Two Stories in One
"...he doesn't really want to do any good work but that he just wants to get work done that will be thought good by everyone he knows..."
From Wikipedia, channelling Douglas Hofstadter:
An ambigram is a visual pun of a special kind: a calligraphic design having two or more (clear) interpretations as written words. One can voluntarily jump back and forth between the rival readings usually by shifting one's physical point of view (moving the design in some way) but sometimes by simply altering one's perceptual bias towards a design (clicking an internal mental switch, so to speak). Sometimes the readings will say identical things, sometimes they will say different things.
I see J. D. Salinger’s Franny & Zooey as an ambigram. At least two readings of the book compete for primacy in my brain.
In one, Franny & Zooey is a story about the failings of religion—of madness inhabiting the guises of spirituality; of a girl fleeing the apathy of her peers into escapist prayer; and of a family in shambles, overtaken by grief and void of affection.
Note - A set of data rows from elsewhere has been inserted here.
-- ==== Sys2Proof/Laws/State.lean ====
section
/-! SUPPORT. Every named update of the state against every field: what it sets and what it leaves. All by rfl, so that no
later proof unfolds a record update. -/

namespace Sys2Proof.Machine

/-! ### `State.setPc` -/

@[simp] theorem State.setPc_regs (s : State) (t : Word) : (s.setPc t).regs = s.regs := rfl
@[simp] theorem State.setPc_pc (s : State) (t : Word) : (s.setPc t).pc = t := rfl
@[simp] theorem State.setPc_running (s : State) (t : Word) : (s.setPc t).running = s.running := rfl
@[simp] theorem State.setPc_sp (s : State) (t : Word) : (s.setPc t).sp = s.sp := rfl
@[simp] theorem State.setPc_stack (s : State) (t : Word) : (s.setPc t).stack = s.stack := rfl
@[simp] theorem State.setPc_mem (s : State) (t : Word) : (s.setPc t).mem = s.mem := rfl
@[simp] theorem State.setPc_out (s : State) (t : Word) : (s.setPc t).out = s.out := rfl
@[simp] theorem State.setPc_diag (s : State) (t : Word) : (s.setPc t).diag = s.diag := rfl
@[simp] theorem State.setPc_backing (s : State) (t : Word) : (s.setPc t).backing = s.backing := rfl
@[simp] theorem State.setPc_pending (s : State) (t : Word) : (s.setPc t).pending = s.pending := rfl

/-! ### `State.setRunning` -/

@[simp] theorem State.setRunning_regs (s : State) (b : Bool) : (s.setRunning b).regs = s.regs := rfl
@[simp] theorem State.setRunning_pc (s : State) (b : Bool) : (s.setRunning b).pc = s.pc := rfl
@[simp] theorem State.setRunning_running (s : State) (b : Bool) : (s.setRunning b).running = b := rfl
@[simp] theorem State.setRunning_sp (s : State) (b : Bool) : (s.setRunning b).sp = s.sp := rfl
@[simp] theorem State.setRunning_stack (s : State) (b : Bool) : (s.setRunning b).stack = s.stack := rfl
@[simp] theorem State.setRunning_mem (s : State) (b : Bool) : (s.setRunning b).mem = s.mem := rfl
@[simp] theorem State.setRunning_out (s : State) (b : Bool) : (s.setRunning b).out = s.out := rfl
@[simp] theorem State.setRunning_diag (s : State) (b : Bool) : (s.setRunning b).diag = s.diag := rfl
@[simp] theorem State.setRunning_backing (s : State) (b : Bool) : (s.setRunning b).backing = s.backing := rfl
@[simp] theorem State.setRunning_pending (s : State) (b : Bool) : (s.setRunning b).pending = s.pending := rfl

/-! ### `State.setSp` -/

@[simp] theorem State.setSp_regs (s : State) (v : Byte) : (s.setSp v).regs = s.regs := rfl
@[simp] theorem State.setSp_pc (s : State) (v : Byte) : (s.setSp v).pc = s.pc := rfl
@[simp] theorem State.setSp_running (s : State) (v : Byte) : (s.setSp v).running = s.running := rfl
@[simp] theorem State.setSp_sp (s : State) (v : Byte) : (s.setSp v).sp = v := rfl
@[simp] theorem State.setSp_stack (s : State) (v : Byte) : (s.setSp v).stack = s.stack := rfl
@[simp] theorem State.setSp_mem (s : State) (v : Byte) : (s.setSp v).mem = s.mem := rfl
@[simp] theorem State.setSp_out (s : State) (v : Byte) : (s.setSp v).out = s.out := rfl
@[simp] theorem State.setSp_diag (s : State) (v : Byte) : (s.setSp v).diag = s.diag := rfl
@[simp] theorem State.setSp_backing (s : State) (v : Byte) : (s.setSp v).backing = s.backing := rfl
@[simp] theorem State.setSp_pending (s : State) (v : Byte) : (s.setSp v).pending = s.pending := rfl

/-! ### `State.setReg` -/

@[simp] theorem State.setReg_regs (s : State) (i : Fin Config.numRegs) (v : Word) : (s.setReg i v).regs = s.regs.set i v := rfl
@[simp] theorem State.setReg_pc (s : State) (i : Fin Config.numRegs) (v : Word) : (s.setReg i v).pc = s.pc := rfl
@[simp] theorem State.setReg_running (s : State) (i : Fin Config.numRegs) (v : Word) : (s.setReg i v).running = s.running := rfl
@[simp] theorem State.setReg_sp (s : State) (i : Fin Config.numRegs) (v : Word) : (s.setReg i v).sp = s.sp := rfl
@[simp] theorem State.setReg_stack (s : State) (i : Fin Config.numRegs) (v : Word) : (s.setReg i v).stack = s.stack := rfl
@[simp] theorem State.setReg_mem (s : State) (i : Fin Config.numRegs) (v : Word) : (s.setReg i v).mem = s.mem := rfl
@[simp] theorem State.setReg_out (s : State) (i : Fin Config.numRegs) (v : Word) : (s.setReg i v).out = s.out := rfl
@[simp] theorem State.setReg_diag (s : State) (i : Fin Config.numRegs) (v : Word) : (s.setReg i v).diag = s.diag := rfl
@[simp] theorem State.setReg_backing (s : State) (i : Fin Config.numRegs) (v : Word) : (s.setReg i v).backing = s.backing := rfl
@[simp] theorem State.setReg_pending (s : State) (i : Fin Config.numRegs) (v : Word) : (s.setReg i v).pending = s.pending := rfl

/-! ### `State.setSlot` -/

@[simp] theorem State.setSlot_regs (s : State) (j : Nat) (v : Word) : (s.setSlot j v).regs = s.regs := rfl
@[simp] theorem State.setSlot_pc (s : State) (j : Nat) (v : Word) : (s.setSlot j v).pc = s.pc := rfl
@[simp] theorem State.setSlot_running (s : State) (j : Nat) (v : Word) : (s.setSlot j v).running = s.running := rfl
@[simp] theorem State.setSlot_sp (s : State) (j : Nat) (v : Word) : (s.setSlot j v).sp = s.sp := rfl
@[simp] theorem State.setSlot_stack (s : State) (j : Nat) (v : Word) : (s.setSlot j v).stack = s.stack.write j v := rfl
@[simp] theorem State.setSlot_mem (s : State) (j : Nat) (v : Word) : (s.setSlot j v).mem = s.mem := rfl
@[simp] theorem State.setSlot_out (s : State) (j : Nat) (v : Word) : (s.setSlot j v).out = s.out := rfl
@[simp] theorem State.setSlot_diag (s : State) (j : Nat) (v : Word) : (s.setSlot j v).diag = s.diag := rfl
@[simp] theorem State.setSlot_backing (s : State) (j : Nat) (v : Word) : (s.setSlot j v).backing = s.backing := rfl
@[simp] theorem State.setSlot_pending (s : State) (j : Nat) (v : Word) : (s.setSlot j v).pending = s.pending := rfl

/-! ### `State.setByte` -/

@[simp] theorem State.setByte_regs (s : State) (a : Nat) (b : Byte) : (s.setByte a b).regs = s.regs := rfl
@[simp] theorem State.setByte_pc (s : State) (a : Nat) (b : Byte) : (s.setByte a b).pc = s.pc := rfl
@[simp] theorem State.setByte_running (s : State) (a : Nat) (b : Byte) : (s.setByte a b).running = s.running := rfl
@[simp] theorem State.setByte_sp (s : State) (a : Nat) (b : Byte) : (s.setByte a b).sp = s.sp := rfl
@[simp] theorem State.setByte_stack (s : State) (a : Nat) (b : Byte) : (s.setByte a b).stack = s.stack := rfl
@[simp] theorem State.setByte_mem (s : State) (a : Nat) (b : Byte) : (s.setByte a b).mem = s.mem.write a b := rfl
@[simp] theorem State.setByte_out (s : State) (a : Nat) (b : Byte) : (s.setByte a b).out = s.out := rfl
@[simp] theorem State.setByte_diag (s : State) (a : Nat) (b : Byte) : (s.setByte a b).diag = s.diag := rfl
@[simp] theorem State.setByte_backing (s : State) (a : Nat) (b : Byte) : (s.setByte a b).backing = s.backing := rfl
@[simp] theorem State.setByte_pending (s : State) (a : Nat) (b : Byte) : (s.setByte a b).pending = s.pending := rfl

/-! ### `State.logDiag` -/

@[simp] theorem State.logDiag_regs (s : State) (k : Diag) : (s.logDiag k).regs = s.regs := rfl
@[simp] theorem State.logDiag_pc (s : State) (k : Diag) : (s.logDiag k).pc = s.pc := rfl
@[simp] theorem State.logDiag_running (s : State) (k : Diag) : (s.logDiag k).running = s.running := rfl
@[simp] theorem State.logDiag_sp (s : State) (k : Diag) : (s.logDiag k).sp = s.sp := rfl
@[simp] theorem State.logDiag_stack (s : State) (k : Diag) : (s.logDiag k).stack = s.stack := rfl
@[simp] theorem State.logDiag_mem (s : State) (k : Diag) : (s.logDiag k).mem = s.mem := rfl
@[simp] theorem State.logDiag_out (s : State) (k : Diag) : (s.logDiag k).out = s.out := rfl
@[simp] theorem State.logDiag_diag (s : State) (k : Diag) : (s.logDiag k).diag = s.diag ++ [k] := rfl
@[simp] theorem State.logDiag_backing (s : State) (k : Diag) : (s.logDiag k).backing = s.backing := rfl
@[simp] theorem State.logDiag_pending (s : State) (k : Diag) : (s.logDiag k).pending = s.pending := rfl

/-! ### `State.emit` -/

@[simp] theorem State.emit_regs (s : State) (b : Byte) : (s.emit b).regs = s.regs := rfl
@[simp] theorem State.emit_pc (s : State) (b : Byte) : (s.emit b).pc = s.pc := rfl
@[simp] theorem State.emit_running (s : State) (b : Byte) : (s.emit b).running = s.running := rfl
@[simp] theorem State.emit_sp (s : State) (b : Byte) : (s.emit b).sp = s.sp := rfl
@[simp] theorem State.emit_stack (s : State) (b : Byte) : (s.emit b).stack = s.stack := rfl
@[simp] theorem State.emit_mem (s : State) (b : Byte) : (s.emit b).mem = s.mem := rfl
@[simp] theorem State.emit_out (s : State) (b : Byte) : (s.emit b).out = s.out ++ [b] := rfl
@[simp] theorem State.emit_diag (s : State) (b : Byte) : (s.emit b).diag = s.diag := rfl
@[simp] theorem State.emit_backing (s : State) (b : Byte) : (s.emit b).backing = s.backing := rfl
@[simp] theorem State.emit_pending (s : State) (b : Byte) : (s.emit b).pending = s.pending := rfl

end Sys2Proof.Machine
end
Religion, here, is the harbinger of insanity.
My second reading is the polar opposite of the first—here, Franny & Zooey is about the merits of religion when done correctly. Franny searches for God, misses the mark, but at last readjusts her aim. Her sin is hybris—she fails to see Christ (“the Fat Lady”) in her enemies, the phoney literati of New York. Improper prayer leads to madness, but a proper understanding of God leads to sanity.
The fact that, to me, these two readings can be reconciled goes to show both the quality of Salinger’s work and my lack of religious sophistication.
Franny & Zooey is a story about madness, faith, grief, family dysfunction, and the double-dealings of academia. Salinger circumnavigates these themes with sublime ambiguity.